About this task:
Your answer is the lines below, exactly, from the one that contains "(flashErase a n s).andThen k" through the one that contains "rw [flashErase, request_andThen]", both included.
(Records supplied Opens)
-- ==== Sys2Proof/Laws/Ops.lean ====
section
/-! SUPPORT. For each shared operation, one lemma that says everything it can do; later proofs cite these and do not
unfold the operations. -/

namespace Sys2Proof.Machine

/-! ## The receive FIFO -/

/-- A push queues all of it, or queues nothing and counts one overflow. -/
theorem pushBytes_cases (b : List Byte) (s : State) :
    (s.rxq.length + b.length ≤ s.cfg.rxqCap ∧ pushBytes b s = { s with rxq := s.rxq ++ b })
      ∨ (s.cfg.rxqCap < s.rxq.length + b.length
          ∧ pushBytes b s = { s with ovf := true, ovfCnt := saturatingSucc s.ovfCnt }) := by
  unfold pushBytes
  split
  · exact .inl ⟨‹_›, rfl⟩
  · exact .inr ⟨by omega, rfl⟩

theorem saturatingSucc_toNat (n : Word) : (saturatingSucc n).toNat = min (n.toNat + 1) (2 ^ 32 - 1) := by
  unfold saturatingSucc
  split
  · subst n; rfl
  · have : n.toNat ≠ 0xFFFFFFFF := fun h =>
      ‹¬n = 0xFFFFFFFF› (BitVec.eq_of_toNat_eq (y := 0xFFFFFFFF#32) h)
    have := n.isLt
    rw [BitVec.toNat_add]
    show (n.toNat + 1) % 2 ^ 32 = _
    omega

theorem saturatingSucc_ne_zero (n : Word) : saturatingSucc n ≠ 0 := fun h => by
  have := congrArg BitVec.toNat h
  rw [saturatingSucc_toNat] at this
  simp at this

/-! ## The ports -/

@[simp] theorem PortResult.andThen_ok {α : Type} (a : α) (s : State) (k : α → State → State) :
    (PortResult.ok a s).andThen k = k a s := rfl
@[simp] theorem PortResult.andThen_fault {α : Type} (s : State) (k : α → State → State) :
    (PortResult.fault s).andThen k = raiseFatal .flashFault s := rfl
@[simp] theorem PortResult.andThen_silent {α : Type} (s : State) (k : α → State → State) :
    (PortResult.silent s).andThen k = s := rfl
@[simp] theorem PortResult.bind_ok {α β : Type} (a : α) (s : State) (k : α → State → PortResult β) :
    (PortResult.ok a s).bind k = k a s := rfl
@[simp] theorem PortResult.bind_fault {α β : Type} (s : State) (k : α → State → PortResult β) :
    (PortResult.fault s).bind k = .fault s := rfl
@[simp] theorem PortResult.bind_silent {α β : Type} (s : State) (k : α → State → PortResult β) :
    (PortResult.silent s).bind k = .silent s := rfl

/-- Transactions in a row, and then the rest of the rule. -/
@[simp] theorem PortResult.bind_andThen {α β : Type} (r : PortResult α) (f : α → State → PortResult β)
    (k : β → State → State) : (r.bind f).andThen k = r.andThen fun a s => (f a s).andThen k := by
  cases r <;> rfl

/-- A transaction is answered, or MAIN waits for its answer without end and the rule is cut off. -/
theorem request_andThen {α : Type} (q : PortRequest) (s : State) (r : PortResult α) (k : α → State → State) :
    (request q s r).andThen k = if portSilent s then unanswered q s else r.andThen k := by
  unfold request
  split <;> rfl

/-- What a FLASH transaction comes to: no answer, ever; halted with the answer drawn and nothing else done; or the rest
of the command in the state the transaction left. -/
theorem flashErase_andThen (a n : Nat) (s : State) (k : Unit → State → State) :
    (flashErase a n s).andThen k
      = if portSilent s then unanswered (.flashErase a n) s
        else if nextAnswer s = .fault then raiseFatal .flashFault (record (.flashErase a n false) (drawn s))
        else k () (record (.flashErase a n true) { drawn s with flash := s.flash.clear a n }) := by
  rw [flashErase, request_andThen]
  cases h : nextAnswer s <;> rfl

theorem flashEraseChip_andThen (s : State) (k : Unit → State → State) :
    (flashEraseChip s).andThen k
      = if portSilent s then unanswered .flashEraseChip s
        else if nextAnswer s = .fault then raiseFatal .flashFault (record (.flashEraseChip false) (drawn s))
        else k () (record (.flashEraseChip true) { drawn s with flash := s.flash.clearAll }) := by
  rw [flashEraseChip, request_andThen]
  cases h : nextAnswer s <;> rfl

theorem flashWrite_andThen (a : Nat) (b : List Byte) (s : State) (k : Unit → State → State) :
    (flashWrite a b s).andThen k
      = if portSilent s then unanswered (.flashWrite a b) s
        else if nextAnswer s = .fault then raiseFatal .flashFault (record (.flashWrite a b false) (drawn s))
        else k () (record (.flashWrite a b true) { drawn s with flash := s.flash.program a b }) := by
  rw [flashWrite, request_andThen]
  cases h : nextAnswer s <;> rfl

theorem flashRead_andThen (a n : Nat) (s : State) (k : List Byte → State → State) :
    (flashRead a n s).andThen k
      = if portSilent s then unanswered (.flashRead a n) s
        else if nextAnswer s = .fault then raiseFatal .flashFault (record (.flashRead a n none) (drawn s))
        else k (answerBytes s a n (nextAnswer s))
          (record (.flashRead a n (some (answerBytes s a n (nextAnswer s)))) (drawn s)) := by
  rw [flashRead, request_andThen]
  cases h : nextAnswer s <;> rfl

/-- What a transaction on a port without faults comes to: no answer, ever, or the rest of the rule. -/
theorem memWrite_andThen (a : Nat) (b : List Byte) (s : State) (k : Unit → State → State) :
    (memWrite a b s).andThen k
      = if portSilent s then unanswered (.memWrite a b) s
        else k () (record (.memWrite a b) { s with ram := s.ram.writeBytes a (b.take (2 ^ 32 - a)) }) :=
  request_andThen ..

theorem regRead_andThen (a : Nat) (s : State) (k : Word → State → State) :
    (regRead a s).andThen k
      = if portSilent s then unanswered (.regRead a) s
        else k (answerWord s a (nextAnswer s)) (record (.regRead a (answerWord s a (nextAnswer s))) (drawn s)) :=
  request_andThen ..

theorem regWrite_andThen (a : Nat) (v : Word) (s : State) (k : Unit → State → State) :
    (regWrite a v s).andThen k
      = if portSilent s then unanswered (.regWrite a v) s
        else k () (record (.regWrite a v) { s with regs := s.regs.write a v }) :=
  request_andThen ..

theorem delay_andThen (us : Word) (s : State) (k : Unit → State → State) :
    (delay us s).andThen k
      = if portSilent s then unanswered (.delay us) s else k () (record (.delay us) s) :=
  request_andThen ..

theorem emit_andThen (p : List Byte) (s : State) (k : Unit → State → State) :
    (emit p s).andThen k
      = if portSilent s then unanswered (.tx (slipEncode p)) s else k () (s.sending p) :=
  request_andThen ..

/-- The first of the transactions that are answered. -/
theorem portSilent_eq_false {s : State} {k : Nat} (h : s.portsAnswer (k + 1)) : portSilent s = false := by
  have := h 0 (by omega)
  simpa [portSilent] using this

/-- The transactions after it. -/
theorem portsAnswer_after {s t : State} {k : Nat} {e : PortEvent} (h : s.portsAnswer (k + 1))
    (ht : t.trace = s.trace ++ [e]) (hs : t.silent = s.silent) : t.portsAnswer k := fun j hj => by
  have := h (j + 1) (by omega)
  rw [ht, hs, List.length_append, List.length_singleton]
  rwa [show s.trace.length + 1 + j = s.trace.length + (j + 1) by omega]

/-- Fewer transactions are answered too. -/
theorem portsAnswer_le {s : State} {j k : Nat} (h : s.portsAnswer k) (hjk : j ≤ k) : s.portsAnswer j :=
  fun i hi => h i (by omega)

@[simp] theorem answerBytes_length (s : State) (a n : Nat) (x : Answer) : (answerBytes s a n x).length = n := by
  cases x <;> simp [answerBytes]

@[simp] theorem answerBytes_stored (s : State) (a n : Nat) : answerBytes s a n .stored = s.flash.readBytes a n := rfl

theorem nextAnswer_eq_answerAt (s : State) : nextAnswer s = answerAt s 0 := by
  unfold nextAnswer answerAt
  cases s.answers <;> rfl

/-- The answers after one draw are those after the first. -/
theorem answerAt_drawn (s : State) (j : Nat) : answerAt (drawn s) j = answerAt s (j + 1) := by
  unfold answerAt
  rw [drawn_answers, drawn_draws, List.getElem?_tail, show s.draws + 1 + j = s.draws + (j + 1) by omega]

/-! ## Responses -/

@[simp] theorem successPacket_zero (op : Byte) : successPacket op 0#32 [] = okPacket op := rfl

@[simp] theorem failurePacket_eq (op code : Byte) : failurePacket op code = failPacket op code := by
  simp [failurePacket, responsePacket, failPacket, put16, put32]

/-- The last frame of a rule is sent, or MAIN waits for it to leave without end. -/
theorem ack_eq (c : Opcode) (s : State) :
    ack c s = if portSilent s then unanswered (.tx (slipEncode (okPacket (s.cfg.opcodes.code c)))) s else s.acking c :=
  emit_andThen ..

theorem raiseFail_eq (op : Byte) (f : Failure) (s : State) :
    raiseFail op f s = if portSilent s then unanswered (.tx (slipEncode (failPacket op (f.code s.cfg.errs)))) s
      else s.sending (failPacket op (f.code s.cfg.errs)) := by
  rw [← failurePacket_eq]
  exact emit_andThen ..

theorem fail_eq (c : Opcode) (f : Failure) (s : State) :
    fail c f s = if portSilent s
      then unanswered (.tx (slipEncode (failPacket (s.cfg.opcodes.code c) (f.code s.cfg.errs)))) s
      else s.failing c f :=
  raiseFail_eq ..

/-- Where the ports answer, a success response is sent and nothing else. -/
theorem ack_eq_acking {s : State} (c : Opcode) (h : s.portsAnswer 1) : ack c s = s.acking c := by
  rw [ack_eq, portSilent_eq_false h]; rfl

/-- Where the ports answer, a failure response is sent and nothing else. -/
theorem fail_eq_failing {s : State} (c : Opcode) (f : Failure) (h : s.portsAnswer 1) : fail c f s = s.failing c f := by
  rw [fail_eq, portSilent_eq_false h]; rfl

/-- Every success packet is a response to its opcode. -/
theorem successPacket_isResponse (op : Byte) (v : Word) (b : List Byte) : IsResponse op (successPacket op v b) :=
  .inl ⟨v, b, by simp [successPacket, responsePacket]⟩

theorem failurePacket_isResponse (op code : Byte) : IsResponse op (failurePacket op code) := .inr ⟨code, failurePacket_eq op code⟩

/-! ## The checks of a command -/

theorem inFlash_iff (s : State) (a n : Nat) : inFlash s.cfg a n = true ↔ InFlash s a n := by
  simp [inFlash, InFlash]

/-- The checks of a BEGIN pass exactly when R202, R213 and R230 say so. -/
theorem beginChecks_eq_none (region : Nat → Nat → Bool) (p : List Byte) (s : State) :
    beginChecks s.cfg region p = none ↔ BeginAccepted (fun a n => region a n = true) p s := by
  unfold beginChecks
  constructor
  · intro h
    split at h
    · cases h
    · split at h
      · cases h
      · rename_i h1 h2
        simp only [Bool.or_eq_true, decide_eq_true_eq, not_or] at h2
        split at h
        · exact ⟨not_not.mp h1, by omega, ‹_›⟩
        · cases h
  · intro h
    have h1 := h.block
    rw [if_neg (not_not.mpr h.shape), if_neg (by simp; omega), if_pos h.region]

/-- The checks of a data command pass exactly when R205 says so. -/
theorem dataChecks_eq_none (kind : SessionKind) (v : Word) (p : List Byte) (s : State) :
    dataChecks kind v p s = none ↔ DataAccepted kind v p s := by
  have hl : dataLen p = (wordAt p 0).toNat := rfl
  unfold dataChecks
  constructor
  · intro h
    split at h
    · cases h
    split at h
    · cases h
    split at h
    · cases h
    split at h
    · cases h
    split at h
    · cases h
    split at h
    · cases h
    rename_i h1 h2 h3 h4 h5 h6
    simp only [Bool.or_eq_true, decide_eq_true_eq, not_or, not_not, ne_eq] at h1
    simp only [Bool.and_eq_true, decide_eq_true_eq, not_and] at h6
    exact ⟨⟨by omega, by omega⟩, not_not.mp h2, by omega, not_not.mp h4, not_not.mp h5,
      fun hk hd => h6 ⟨hk, by omega⟩⟩
  · intro h
    have h1 := h.shape.1
    have h2 := h.shape.2
    have h3 := h.size
    have e1 : ¬(decide (p.length < 16) || decide (p.length ≠ 16 + dataLen p)) = true := by
      simp only [Bool.or_eq_true, decide_eq_true_eq, ne_eq]; omega
    have e3 : ¬s.sess.bsize.toNat < dataLen p := by omega
    have e4 : ¬dataSeq p ≠ s.sess.nextSeq := not_not.mpr h.order
    have e6 : ¬(decide (kind ≠ .defl) && decide (0 < dataLen p) && decide (s.sess.written = s.sess.total)) = true := by
      simp only [Bool.and_eq_true, decide_eq_true_eq]
      exact fun hc => h.room hc.1.1 (by omega) hc.2
    rw [if_neg e1, if_neg (not_not.mpr h.session), if_neg e3, if_neg e4, if_neg (not_not.mpr h.checksum), if_neg e6]

theorem dataBytes_length {p : List Byte} (h : DataShape p) : (dataBytes p).length = (wordAt p 0).toNat := by
  have := h.2
  simp [dataBytes, dataLen]
  omega

/-- Every command ends in a next state (R370). -/
theorem exec_next (i : Instr) (s : State) : ∃ t, exec i s = .next t := by
  cases i <;> exact ⟨_, rfl⟩

end Sys2Proof.Machine
end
(Records supplied Closes)
Your response:
    (flashErase a n s).andThen k
      = if portSilent s then unanswered (.flashErase a n) s
        else if nextAnswer s = .fault then raiseFatal .flashFault (record (.flashErase a n false) (drawn s))
        else k () (record (.flashErase a n true) { drawn s with flash := s.flash.clear a n }) := by
  rw [flashErase, request_andThen]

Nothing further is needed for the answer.